Hand Drills Information
Drills are hand-held tools with rotating drill bits used to fabricate holes in multiple materials. They are widely used in construction, carpentry, metalworking, assembly, and maintenance.
Most drills used today are powered, and use a chuck to grip the bits of the drills. The drill bit is gripped by a chuck at one end of the drill and rotated while pressed against the target material. The tip of the drill bit does the work of cutting into the target material, either slicing off thin shavings, grinding off small particles, or crushing and removing pieces of a workpiece.
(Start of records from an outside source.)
-- ==== Sys2Proof/Machine/Core.lean ====
section
/-! DEFINITION. The machine as the host runs it. -/

def Sys2Proof.core : Host.Core := { State := Sys2Proof.Machine.State, Fault := Sys2Proof.Machine.Fault, Refusal := Sys2Proof.Machine.Refusal, step := Sys2Proof.Machine.step, reset := Sys2Proof.Machine.State.reset }
end

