/-! ## Delivery, freshness and rules (chapters 6, 7 and 10) -/

/-- Tier 2. DELIVERY_COMPLETE: the slot's status shows the copy and what was settled at its start, all in this update (the model's choice,
log entry 8), with every superseded rise since then and the enterings of STALE of a slot let go meanwhile (log entries 30 and 32); the
edition word is even again, the deliveries count rises by 1, the content words hold the first 256 bytes of the content, and the notify
entry goes by the notify mode. TEST-MISMATCH comes before it if the flag changes, naming the copy of log entry 31. Each arm outcome that
waited is then an update of its own, with its claim: a refusal, a disarm, or an arm, which writes the status afresh and claims
TEST-MISMATCH if the flag was set (log entry 16). With no copy waiting, each update of the engine that waited is made by itself, in order
(R112), and then a mismatch marker changed meanwhile is shown in an update of its own. With a copy waiting and no update, that copy's
delivery begins at once; with one update as well, a free choice says which is first (log entry 2), and an update made second writes the
view of the delivery. -/
def Obligations.DeliveryShowsTheCopy : Prop :=
  ∀ (s : State) (k : Fin 64) (d : InProgress) (old shown : SlotStatus) (notified claims : List JournalClaim)
    (flag : Bool → Option MarkedBy → List JournalClaim)
    (outcome : SlotStatus × List JournalClaim → SlotOutcome → SlotStatus × List JournalClaim) (previous : Option (List Byte)),
    s.subs[k].inProgress = some d → old = s.subs[k].status →
    (∀ set, flag set none = [] ∧ ∀ mark : MarkedBy, flag set (some mark) =
      [{ kind := .testMismatch, subject := .subscription k, time := mark.time, d1 := mark.id, d2 := if set then 1 else 0
         d3 := mark.seq }]) →
    notified = (let entry := fun kind => ({ kind := kind, subject := .subscription k, time := d.copy.time, d1 := d.copy.id
                                            d2 := d.copy.seq, d3 := old.edition + 1 } : JournalClaim)
      match d.notify with
      | .none => []
      | .onChange => if d.differs then [entry .deliveryChanged] else []
      | .onEvery => [entry .delivery]) →
    (∀ st cs, outcome (st, cs) .disarmed
        = ({ st with edition := st.edition + 2, state := .disarmed, reason := .none }, cs)
      ∧ (∀ reason c, outcome (st, cs) (.refused reason c)
        = ({ st with edition := st.edition + 2, state := .refused, reason := reason }, cs ++ [c]))
      ∧ ∀ view mark, outcome (st, cs) (.armed view mark)
        = ({ edition := st.edition + 2, state := .armed, reason := .none, view := view
             mismatch := false, truncated := false, seq := 0, epoch := 0, port := none, time := 0, cls := none
             test := false, hold := 0, repeatNo := 0, length := 0, deliveries := 0, superseded := 0, stale := 0
             content := [] }, cs ++ (if st.mismatch then flag false mark else []))) →
    (shown, claims) = s.subs[k].outcomes.foldl outcome
      ({ old with
         edition := old.edition + 1, view := d.view, mismatch := d.mismatch
         truncated := decide (256 < d.copy.length.toNat)
         seq := d.copy.seq, epoch := d.copy.epoch, port := some d.copy.port, time := d.copy.time
         cls := some d.copy.cls, test := d.copy.test, hold := d.copy.hold, repeatNo := d.copy.repeatNo
         length := d.copy.length, deliveries := old.deliveries + 1
         superseded := BitVec.ofNat 16 (min 0xFFFF (old.superseded.toNat + s.subs[k].supersededDue))
         stale := BitVec.ofNat 16 (min 0xFFFF (old.stale.toNat + s.subs[k].staleDue))
         content := d.copy.content.take 256 },
       s.journal.claims ++ (if d.mismatch = old.mismatch then [] else flag d.mismatch d.markedBy) ++ notified) →
    previous = (if s.subs[k].outcomes.any (fun o => match o with | .armed _ _ => true | _ => false) then none
      else some (d.copy.content.take 256)) →
    (s.subs[k].waiting = none → exec (.deliveryComplete k) s = .next
      { s with
        journal := { s.journal with
          claims := claims ++ (if s.subs[k].marker = shown.mismatch then [] else flag s.subs[k].marker s.subs[k].markedBy) }
        subs := s.subs.set k
          { s.subs[k] with
            inProgress := none, previous := previous, supersededDue := 0, staleDue := 0, viewsDue := [], outcomes := []
            status :=
              { shown with
                edition := shown.edition + BitVec.ofNat 16 (2 * s.subs[k].viewsDue.length)
                  + (if s.subs[k].marker = shown.mismatch then 0 else 2)
                view := (s.subs[k].viewsDue.getLast?.map (·.view)).getD shown.view
                stale := BitVec.ofNat 16 (min 0xFFFF
                  (shown.stale.toNat + (s.subs[k].viewsDue.filter (·.stale)).length))
                mismatch := s.subs[k].marker } } })
    ∧ ∀ c, s.subs[k].waiting = some c → ∃ next : InProgress, next.copy = c ∧ next.mismatch = s.subs[k].marker
      ∧ next.markedBy = s.subs[k].markedBy ∧ next.notify = (s.subs[k].config.map (·.notify)).getD .none
      ∧ next.differs = (match s.subs[k].config, previous with
          | some cfg, some before =>
            ((c.content.take 256).drop cfg.offset.toNat).take cfg.length.toNat
              != (before.drop cfg.offset.toNat).take cfg.length.toNat
          | _, _ => true)
      ∧ (∀ p e, s.slotEntry k = some p → s.table[p] = some e → next.view = s.viewOf e)
      ∧ (s.subs[k].viewsDue = [] → exec (.deliveryComplete k) s = .next
        { s with
          journal := { s.journal with claims := claims }
          subs := s.subs.set k
            { s.subs[k] with
              inProgress := some next, waiting := none, previous := previous, supersededDue := 0, staleDue := 0
              outcomes := [], status := { shown with edition := shown.edition + 1 } } })
      ∧ ∀ v, s.subs[k].viewsDue = [v] → exec (.deliveryComplete k) s = .next
        { s with
          free := s.free + 1
          journal := { s.journal with claims := claims }
          subs := s.subs.set k
            { s.subs[k] with
              inProgress := some next, waiting := none, previous := previous, supersededDue := 0, staleDue := 0
              outcomes := []
              viewsDue := if Config.freshnessUpdateFirst s.free then [] else [{ view := next.view, stale := v.stale }]
              status := if Config.freshnessUpdateFirst s.free then
                  { shown with
                    edition := shown.edition + 3, view := v.view
                    stale := if v.stale then BitVec.ofNat 16 (min 0xFFFF (shown.stale.toNat + 1)) else shown.stale }
                else { shown with edition := shown.edition + 1 } } }

/-- Tier 2. FRESHNESS_EXPIRY of an entry whose deadline the part clock has reached: the entry is STALE with no deadline, a REMOTE entry's
window is EMPTY and its watches are to be abandoned, STREAM-STALE is claimed with the deadline as its time for a CONFIGURED entry or
where learned streams are journalled, the rules are told, and the slot that shows the entry counts one entering of STALE in an update of
its own, at once or, behind a delivery in progress, after it. -/
def Obligations.FreshnessExpiryMakesStale : Prop :=
  ∀ (s : State) (p : Fin 512) (e : Entry) (time : Clock) (promise margin : Word), s.partState = .running →
    s.lookup e.id = some (p, e) → e.deadline = .at time promise margin → reached s.clock time = true → s.ageingDue = [] →
    ∃ t, exec (.freshnessExpiry e.id) s = .next t
      ∧ t.table = s.table.set p (some { e with fresh := some .stale, deadline := .none
                                               window := if e.origin = .remote then none else e.window })
      ∧ t.twinClaims = s.twinClaims ++ (if e.origin = .remote then [.abandon e.id e.serial] else [])
      ∧ t.events = s.events ++ [.streamStale e.id]
      ∧ t.journal.claims = s.journal.claims ++ (if e.configured || s.settings.journalLearned then
          [{ kind := .streamStale, subject := .stream e.id, time := time
             d1 := freshnessCode e.fresh ||| (if e.configured then 0x100 else 0), d2 := promise, d3 := margin }] else [])
      ∧ (e.slot = none → t.subs = s.subs)
      ∧ (∀ k, e.slot = some k → s.slotEntry k = some p →
          (∀ m : Fin 64, m ≠ k → t.subs[m] = s.subs[m])
          ∧ (s.subs[k].inProgress = none →
            t.subs[k].status.view.fresh = some .stale
            ∧ t.subs[k].status.stale = (if s.subs[k].status.stale = 0xFFFF then 0xFFFF else s.subs[k].status.stale + 1)
            ∧ t.subs[k].status.edition = s.subs[k].status.edition + 2)
          ∧ (s.subs[k].inProgress.isSome = true →
            t.subs[k].status = s.subs[k].status ∧ t.subs[k].inProgress = s.subs[k].inProgress
            ∧ ∃ v, t.subs[k].viewsDue = s.subs[k].viewsDue ++ [v] ∧ v.stale = true ∧ v.view.fresh = some .stale))
      ∧ t = { s with table := t.table, twinClaims := t.twinClaims, events := t.events, journal := t.journal, subs := t.subs
                     imageCounts := t.imageCounts }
Drills utilize the ability of a harder material in the drill bit, under rotational and linear force, to deform or displace a softer material. An example includes a steel drill-bit having the capability to drill into softer materials, such as wood or soft plastics like PTFE (Teflon) or Polyoxymethlene (Delrin).
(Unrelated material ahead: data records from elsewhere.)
/-- A bay port's link indication is a level at the pins. -/
@[simp] theorem setBayPin_frame (p : Fin 4) (up : Bool) (s : State) :
    (s.setBayPin p up).pending = s.pending ∧ (s.setBayPin p up).free = s.free
      ∧ (s.setBayPin p up).partState = s.partState ∧ (s.setBayPin p up).softReset = s.softReset
      ∧ (s.setBayPin p up).clock = s.clock ∧ (s.setBayPin p up).seconds = s.seconds
      ∧ (s.setBayPin p up).nextTick = s.nextTick ∧ (s.setBayPin p up).nextClockUpdate = s.nextClockUpdate
      ∧ (s.setBayPin p up).clockGroup = s.clockGroup ∧ (s.setBayPin p up).mem = s.mem
      ∧ (s.setBayPin p up).result = s.result ∧ (s.setBayPin p up).working = s.working
      ∧ (s.setBayPin p up).heldArms = s.heldArms ∧ (s.setBayPin p up).settings = s.settings
      ∧ (s.setBayPin p up).counters = s.counters ∧ (s.setBayPin p up).journal = s.journal
      ∧ (s.setBayPin p up).laneA = s.laneA ∧ (s.setBayPin p up).laneB = s.laneB ∧ (s.setBayPin p up).bays = s.bays
      ∧ (s.setBayPin p up).bayGroup = s.bayGroup ∧ (s.setBayPin p up).lastServed = s.lastServed
      ∧ (s.setBayPin p up).table = s.table ∧ (s.setBayPin p up).imageCounts = s.imageCounts
      ∧ (s.setBayPin p up).serial = s.serial ∧ (s.setBayPin p up).bayEpoch = s.bayEpoch
      ∧ (s.setBayPin p up).ageingDue = s.ageingDue ∧ (s.setBayPin p up).reports = s.reports
      ∧ (s.setBayPin p up).laneNotices = s.laneNotices ∧ (s.setBayPin p up).watchList = s.watchList
      ∧ (s.setBayPin p up).missNotes = s.missNotes ∧ (s.setBayPin p up).twinClaims = s.twinClaims
      ∧ (s.setBayPin p up).cleanups = s.cleanups ∧ (s.setBayPin p up).loneChanges = s.loneChanges
      ∧ (s.setBayPin p up).redundancy = s.redundancy ∧ (s.setBayPin p up).bareRoute = s.bareRoute
      ∧ (s.setBayPin p up).subs = s.subs ∧ (s.setBayPin p up).pubs = s.pubs
      ∧ (s.setBayPin p up).postTrip = s.postTrip ∧ (s.setBayPin p up).postOther = s.postOther
      ∧ (s.setBayPin p up).take = s.take ∧ (s.setBayPin p up).calendar = s.calendar
      ∧ (s.setBayPin p up).contactEdition = s.contactEdition ∧ (s.setBayPin p up).filtering = s.filtering
      ∧ (s.setBayPin p up).inputs = s.inputs ∧ (s.setBayPin p up).outputs = s.outputs
      ∧ (s.setBayPin p up).rules = s.rules ∧ (s.setBayPin p up).events = s.events := by
  and_intros <;> rfl

/-! ## What each operation makes of its field -/

@[simp] theorem claim_journal (c : JournalClaim) (s : State) :
    (claim c s).journal = { s.journal with claims := s.journal.claims ++ [c] } := rfl

theorem offer_events (e : RuleEvent) (s : State) :
    (offer e s).events = if s.partState = .running then s.events ++ [e] else s.events := by
  unfold offer; split <;> rfl

@[simp] theorem handTwin_twinClaims (c : TwinClaim) (s : State) : (handTwin c s).twinClaims = s.twinClaims ++ [c] := rfl

@[simp] theorem handLone_loneChanges (c : LoneChange) (s : State) : (handLone c s).loneChanges = s.loneChanges ++ [c] := rfl

@[simp] theorem modifyLane_lane_self (l : Lane) (f : LanePort → LanePort) (s : State) :
    (s.modifyLane l f).lane l = f (s.lane l) := by cases l <;> rfl

@[simp] theorem modifyLane_lane_other (l : Lane) (f : LanePort → LanePort) (s : State) :
    (s.modifyLane l f).lane l.other = s.lane l.other := by cases l <;> rfl

theorem modifyLane_lane (l m : Lane) (f : LanePort → LanePort) (s : State) :
    (s.modifyLane l f).lane m = if m = l then f (s.lane l) else s.lane m := by cases l <;> cases m <;> rfl

@[simp] theorem updateLane_lane_self (l : Lane) (f : LaneGroup → LaneGroup) (s : State) :
    (updateLane l f s).lane l = { s.lane l with group := (s.lane l).group.update f } := by cases l <;> rfl

@[simp] theorem updateLane_lane_other (l : Lane) (f : LaneGroup → LaneGroup) (s : State) :
    (updateLane l f s).lane l.other = s.lane l.other := by cases l <;> rfl

@[simp] theorem modifyBay_bays (p : Fin 4) (f : BayPort → BayPort) (s : State) :
    (s.modifyBay p f).bays = modifyAt s.bays p f := rfl

@[simp] theorem updateBay_bayGroup (p : Fin 4) (f : BayBlock → BayBlock) (s : State) :
    (updateBay p f s).bayGroup = s.bayGroup.update p f := rfl

@[simp] theorem updateCounters_counters (f : Counters → Counters) (s : State) :
    (updateCounters f s).counters = s.counters.update f := rfl

@[simp] theorem modifyInput_inputs (n : Fin 8) (f : ContactInput → ContactInput) (s : State) :
    (s.modifyInput n f).inputs = modifyAt s.inputs n f := rfl

@[simp] theorem modifyOutput_outputs (n : Fin 4) (f : TripOutput → TripOutput) (s : State) :
    (s.modifyOutput n f).outputs = modifyAt s.outputs n f := rfl

@[simp] theorem modifySub_subs (k : Fin 64) (f : SubSlot → SubSlot) (s : State) :
    (s.modifySub k f).subs = modifyAt s.subs k f := rfl

@[simp] theorem updateSlot_subs (k : Fin 64) (f : SlotStatus → SlotStatus) (s : State) :
    (updateSlot k f s).subs
      = modifyAt s.subs k (fun t => { t with status := { f t.status with edition := t.status.edition + 2 } }) := rfl

@[simp] theorem updatePub_pubs (k : Fin 32) (f : PubSlot → PubSlot) (s : State) :
    (updatePub k f s).pubs = modifyAt s.pubs k (fun p => { f p with count := p.count + 1 }) := rfl

@[simp] theorem modifyRule_rules (k : Fin 16) (f : LinkRule → LinkRule) (s : State) :
    (s.modifyRule k f).rules = modifyAt s.rules k f := rfl

@[simp] theorem putEntry_table (p : Fin 512) (e : Option Entry) (s : State) :
    (s.putEntry p e).table = s.table.set p.val e p.isLt := rfl

@[simp] theorem asEngineClaim_imageCounts (f : State → State) (s : State) :
    (asEngineClaim f s).imageCounts
      = zipAll (· + ·) (f s).imageCounts (zipAll imageUpdates (s.standing (f s).imageCounts) (f s).table) := rfl

/-! ## One of a fixed number of like things -/

@[simp] theorem modifyAt_get_self {α : Type} {n : Nat} (v : Vector α n) (i : Fin n) (f : α → α) :
    (modifyAt v i f)[i.val] = f v[i.val] := by
  simp [modifyAt]

theorem modifyAt_get_ne {α : Type} {n : Nat} (v : Vector α n) (i j : Fin n) (f : α → α) (h : i ≠ j) :
    (modifyAt v i f)[j.val] = v[j.val] := by
  have h' : (i : Nat) ≠ (j : Nat) := fun e => h (Fin.ext e)
  simp [modifyAt, h']

theorem modifyAt_get {α : Type} {n : Nat} (v : Vector α n) (i j : Fin n) (f : α → α) :
    (modifyAt v i f)[j] = if i = j then f v[i] else v[j] := by
  by_cases h : i = j
  · subst h; simp
  · simp [h, modifyAt_get_ne v i j f h]

@[simp] theorem mapAll_get {α β : Type} {n : Nat} (f : α → β) (v : Vector α n) (i : Nat) (h : i < n) :
    (mapAll f v)[i] = f v[i] := by
  simp [mapAll]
Drills can be powered manually, using electricity, with compressed air, or with the help of an internal combustion engine. Drills with a percussive action are typically used in hard materials, such as masonry units or rocks. Drilling rigs are used to bore holes in the earth to obtain oil or water. Oil wells, water wells, or holes for geothermal heating are created with large drill rigs up to a hundred feet high. Certain types of hand-held drills are also used to drive screws.
One of the main classification's of drills is hand drills, which include bow drills, pin chuck drills, jeweller's drills, as well as:
- Brace and bit drills are manually powered drills with U-shaped crankshafts that rotate for drilling to occur.
- Gimlets are used to drill small holes in wood and have hollow cross handles at one end.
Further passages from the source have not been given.